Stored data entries
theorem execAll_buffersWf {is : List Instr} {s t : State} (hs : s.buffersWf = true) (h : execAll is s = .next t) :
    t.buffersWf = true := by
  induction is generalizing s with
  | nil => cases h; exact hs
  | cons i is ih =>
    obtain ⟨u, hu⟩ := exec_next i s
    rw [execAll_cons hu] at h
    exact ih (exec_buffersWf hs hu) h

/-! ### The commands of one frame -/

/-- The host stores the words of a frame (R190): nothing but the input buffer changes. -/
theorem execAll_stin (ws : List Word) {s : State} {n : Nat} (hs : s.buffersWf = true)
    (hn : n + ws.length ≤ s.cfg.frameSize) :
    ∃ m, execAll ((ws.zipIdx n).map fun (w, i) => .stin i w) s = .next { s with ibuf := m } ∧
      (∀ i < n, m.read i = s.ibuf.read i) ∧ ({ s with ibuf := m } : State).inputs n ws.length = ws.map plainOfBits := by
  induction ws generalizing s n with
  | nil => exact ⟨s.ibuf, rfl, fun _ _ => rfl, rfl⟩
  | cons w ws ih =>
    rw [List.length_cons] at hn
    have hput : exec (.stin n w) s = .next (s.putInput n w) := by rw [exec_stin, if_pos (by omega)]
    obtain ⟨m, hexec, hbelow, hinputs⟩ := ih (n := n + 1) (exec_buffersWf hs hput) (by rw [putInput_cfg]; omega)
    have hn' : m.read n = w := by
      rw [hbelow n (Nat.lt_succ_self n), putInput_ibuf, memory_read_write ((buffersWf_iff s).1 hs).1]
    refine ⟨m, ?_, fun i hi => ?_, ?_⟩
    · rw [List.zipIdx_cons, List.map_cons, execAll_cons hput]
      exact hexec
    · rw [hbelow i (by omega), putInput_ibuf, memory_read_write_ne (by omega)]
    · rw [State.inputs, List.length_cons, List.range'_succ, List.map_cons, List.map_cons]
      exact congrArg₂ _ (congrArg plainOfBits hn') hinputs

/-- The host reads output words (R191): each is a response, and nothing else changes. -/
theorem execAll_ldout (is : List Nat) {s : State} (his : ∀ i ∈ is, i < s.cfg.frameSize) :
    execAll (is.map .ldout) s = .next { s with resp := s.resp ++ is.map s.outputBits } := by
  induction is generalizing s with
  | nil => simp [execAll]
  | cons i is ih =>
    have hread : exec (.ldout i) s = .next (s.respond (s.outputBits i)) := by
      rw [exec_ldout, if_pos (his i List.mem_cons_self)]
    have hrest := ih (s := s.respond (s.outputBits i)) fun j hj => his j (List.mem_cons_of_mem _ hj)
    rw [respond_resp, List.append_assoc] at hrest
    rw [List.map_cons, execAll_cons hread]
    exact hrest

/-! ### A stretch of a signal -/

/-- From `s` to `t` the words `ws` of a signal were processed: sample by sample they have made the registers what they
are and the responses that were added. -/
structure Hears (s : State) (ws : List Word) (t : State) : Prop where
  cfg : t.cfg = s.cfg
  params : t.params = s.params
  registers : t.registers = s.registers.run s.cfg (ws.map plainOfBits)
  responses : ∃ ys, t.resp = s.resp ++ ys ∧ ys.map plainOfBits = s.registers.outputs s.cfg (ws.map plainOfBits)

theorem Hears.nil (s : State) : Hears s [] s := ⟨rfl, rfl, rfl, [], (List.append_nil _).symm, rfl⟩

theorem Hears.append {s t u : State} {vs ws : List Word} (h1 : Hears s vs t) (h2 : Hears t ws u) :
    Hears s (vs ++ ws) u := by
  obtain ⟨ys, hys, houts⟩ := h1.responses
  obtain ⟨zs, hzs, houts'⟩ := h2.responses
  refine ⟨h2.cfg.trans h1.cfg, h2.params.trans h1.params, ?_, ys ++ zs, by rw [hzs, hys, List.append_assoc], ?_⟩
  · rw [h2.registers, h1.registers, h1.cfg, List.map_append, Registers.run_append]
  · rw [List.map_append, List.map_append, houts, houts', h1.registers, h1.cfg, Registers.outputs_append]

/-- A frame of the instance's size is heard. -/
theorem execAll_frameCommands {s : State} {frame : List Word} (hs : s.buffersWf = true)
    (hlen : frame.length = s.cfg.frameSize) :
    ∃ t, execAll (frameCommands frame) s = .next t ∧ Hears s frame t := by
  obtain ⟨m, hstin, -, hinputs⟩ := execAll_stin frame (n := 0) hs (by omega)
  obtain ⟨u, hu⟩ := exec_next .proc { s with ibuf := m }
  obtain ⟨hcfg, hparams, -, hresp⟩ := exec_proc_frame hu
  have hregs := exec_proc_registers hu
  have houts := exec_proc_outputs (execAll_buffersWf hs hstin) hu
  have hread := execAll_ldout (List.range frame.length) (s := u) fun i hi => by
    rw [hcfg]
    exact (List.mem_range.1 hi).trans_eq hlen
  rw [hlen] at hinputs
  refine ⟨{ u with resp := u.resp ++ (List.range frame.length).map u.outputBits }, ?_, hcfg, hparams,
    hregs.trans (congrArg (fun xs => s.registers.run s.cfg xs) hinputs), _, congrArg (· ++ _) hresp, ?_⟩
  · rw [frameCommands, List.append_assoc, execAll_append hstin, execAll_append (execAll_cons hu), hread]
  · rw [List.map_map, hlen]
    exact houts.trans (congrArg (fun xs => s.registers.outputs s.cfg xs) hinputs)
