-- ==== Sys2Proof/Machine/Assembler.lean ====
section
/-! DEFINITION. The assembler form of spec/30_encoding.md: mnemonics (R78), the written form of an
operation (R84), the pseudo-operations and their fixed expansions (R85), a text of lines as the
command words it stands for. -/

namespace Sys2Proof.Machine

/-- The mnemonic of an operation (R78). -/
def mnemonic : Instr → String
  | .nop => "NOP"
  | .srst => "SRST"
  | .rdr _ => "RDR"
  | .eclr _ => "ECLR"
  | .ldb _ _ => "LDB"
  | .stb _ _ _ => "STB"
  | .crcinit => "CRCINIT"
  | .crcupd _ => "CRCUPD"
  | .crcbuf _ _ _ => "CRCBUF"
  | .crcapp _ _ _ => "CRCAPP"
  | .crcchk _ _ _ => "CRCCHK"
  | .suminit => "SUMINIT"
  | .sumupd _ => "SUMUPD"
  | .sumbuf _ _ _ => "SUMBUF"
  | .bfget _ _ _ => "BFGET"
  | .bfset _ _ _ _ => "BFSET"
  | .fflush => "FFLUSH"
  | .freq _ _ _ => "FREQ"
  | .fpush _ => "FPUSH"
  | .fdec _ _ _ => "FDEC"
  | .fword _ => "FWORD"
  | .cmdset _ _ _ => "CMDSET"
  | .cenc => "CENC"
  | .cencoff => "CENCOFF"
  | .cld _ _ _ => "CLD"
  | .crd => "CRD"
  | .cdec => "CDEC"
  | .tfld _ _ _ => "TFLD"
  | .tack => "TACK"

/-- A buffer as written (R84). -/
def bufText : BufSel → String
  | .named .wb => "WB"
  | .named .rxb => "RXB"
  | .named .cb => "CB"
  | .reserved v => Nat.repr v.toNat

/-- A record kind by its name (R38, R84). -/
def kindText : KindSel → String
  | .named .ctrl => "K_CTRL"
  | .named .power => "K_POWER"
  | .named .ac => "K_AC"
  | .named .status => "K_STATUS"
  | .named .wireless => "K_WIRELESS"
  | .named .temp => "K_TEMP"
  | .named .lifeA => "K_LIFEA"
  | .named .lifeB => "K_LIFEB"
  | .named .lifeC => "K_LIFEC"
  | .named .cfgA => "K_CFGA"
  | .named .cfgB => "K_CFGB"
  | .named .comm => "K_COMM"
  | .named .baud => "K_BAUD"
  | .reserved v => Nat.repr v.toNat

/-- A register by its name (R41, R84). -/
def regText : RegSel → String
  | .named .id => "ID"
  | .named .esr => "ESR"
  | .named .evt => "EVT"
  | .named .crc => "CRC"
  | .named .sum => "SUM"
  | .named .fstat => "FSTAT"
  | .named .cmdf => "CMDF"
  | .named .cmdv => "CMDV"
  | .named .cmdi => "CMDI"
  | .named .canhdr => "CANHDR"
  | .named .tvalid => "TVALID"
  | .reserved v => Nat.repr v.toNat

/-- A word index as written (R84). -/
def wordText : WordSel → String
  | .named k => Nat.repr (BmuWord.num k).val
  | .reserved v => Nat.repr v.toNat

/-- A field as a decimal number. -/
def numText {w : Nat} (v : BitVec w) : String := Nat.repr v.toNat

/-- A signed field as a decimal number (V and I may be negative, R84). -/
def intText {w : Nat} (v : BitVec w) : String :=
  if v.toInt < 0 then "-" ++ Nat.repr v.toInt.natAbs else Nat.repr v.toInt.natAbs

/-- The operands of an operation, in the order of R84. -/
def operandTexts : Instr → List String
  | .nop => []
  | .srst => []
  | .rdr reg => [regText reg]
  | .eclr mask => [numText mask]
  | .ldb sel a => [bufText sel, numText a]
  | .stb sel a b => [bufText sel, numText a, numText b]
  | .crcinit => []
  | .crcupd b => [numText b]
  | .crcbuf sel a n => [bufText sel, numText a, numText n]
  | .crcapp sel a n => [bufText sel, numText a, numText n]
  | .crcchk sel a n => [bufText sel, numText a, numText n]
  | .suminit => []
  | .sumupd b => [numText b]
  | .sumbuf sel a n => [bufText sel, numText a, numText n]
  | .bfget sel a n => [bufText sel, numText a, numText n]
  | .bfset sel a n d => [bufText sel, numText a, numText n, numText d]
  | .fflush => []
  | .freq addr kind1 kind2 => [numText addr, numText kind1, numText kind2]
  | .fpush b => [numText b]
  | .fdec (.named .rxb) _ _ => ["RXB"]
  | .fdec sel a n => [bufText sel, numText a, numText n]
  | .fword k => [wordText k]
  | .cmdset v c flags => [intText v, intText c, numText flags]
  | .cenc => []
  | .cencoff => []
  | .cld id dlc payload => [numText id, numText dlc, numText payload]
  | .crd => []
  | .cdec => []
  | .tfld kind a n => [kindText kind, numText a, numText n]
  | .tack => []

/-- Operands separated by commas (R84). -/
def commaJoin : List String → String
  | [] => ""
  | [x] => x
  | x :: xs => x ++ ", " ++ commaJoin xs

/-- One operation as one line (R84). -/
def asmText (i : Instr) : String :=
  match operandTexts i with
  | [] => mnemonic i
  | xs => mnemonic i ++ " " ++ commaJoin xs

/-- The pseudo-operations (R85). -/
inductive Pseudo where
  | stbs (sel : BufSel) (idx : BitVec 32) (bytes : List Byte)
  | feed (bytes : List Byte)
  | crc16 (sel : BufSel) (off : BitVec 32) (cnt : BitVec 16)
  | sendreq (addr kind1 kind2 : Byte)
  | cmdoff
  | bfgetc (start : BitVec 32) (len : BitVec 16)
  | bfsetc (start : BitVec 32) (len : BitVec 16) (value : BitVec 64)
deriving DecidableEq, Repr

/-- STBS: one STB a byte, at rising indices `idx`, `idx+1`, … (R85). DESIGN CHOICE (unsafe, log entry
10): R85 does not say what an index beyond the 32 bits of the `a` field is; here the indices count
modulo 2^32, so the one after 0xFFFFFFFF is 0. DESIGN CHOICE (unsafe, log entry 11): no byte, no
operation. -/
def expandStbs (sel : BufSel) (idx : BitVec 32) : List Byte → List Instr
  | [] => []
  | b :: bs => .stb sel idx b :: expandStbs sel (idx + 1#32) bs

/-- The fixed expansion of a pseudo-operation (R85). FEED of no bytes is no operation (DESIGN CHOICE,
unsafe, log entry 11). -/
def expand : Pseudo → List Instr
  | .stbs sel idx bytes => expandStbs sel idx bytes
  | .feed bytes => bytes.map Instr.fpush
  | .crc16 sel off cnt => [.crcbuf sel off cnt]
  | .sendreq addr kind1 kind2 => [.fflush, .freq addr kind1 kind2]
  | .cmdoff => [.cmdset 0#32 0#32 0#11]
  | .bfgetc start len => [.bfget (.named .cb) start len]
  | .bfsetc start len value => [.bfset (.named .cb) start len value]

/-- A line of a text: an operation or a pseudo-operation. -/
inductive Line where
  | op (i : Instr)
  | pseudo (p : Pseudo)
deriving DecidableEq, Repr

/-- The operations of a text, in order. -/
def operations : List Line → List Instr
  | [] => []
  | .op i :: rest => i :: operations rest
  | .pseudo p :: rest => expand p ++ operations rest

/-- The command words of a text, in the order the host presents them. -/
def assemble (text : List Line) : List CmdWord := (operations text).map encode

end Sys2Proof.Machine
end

(REQUIREMENT)
Will you return exactly the lines above from the one with "exact (List.mem_range.1 hi).trans_eq hlen" down to the one with "hregs.trans (congrArg (fun", counting both as part of the range?

(TASK RESPONSE)
    exact (List.mem_range.1 hi).trans_eq hlen
  rw [hlen] at hinputs
  refine ⟨{ u with resp := u.resp ++ (List.range frame.length).map u.outputBits }, ?_, hcfg, hparams,
    hregs.trans (congrArg (fun xs => s.registers.run s.cfg xs) hinputs), _, congrArg (· ++ _) hresp, ?_⟩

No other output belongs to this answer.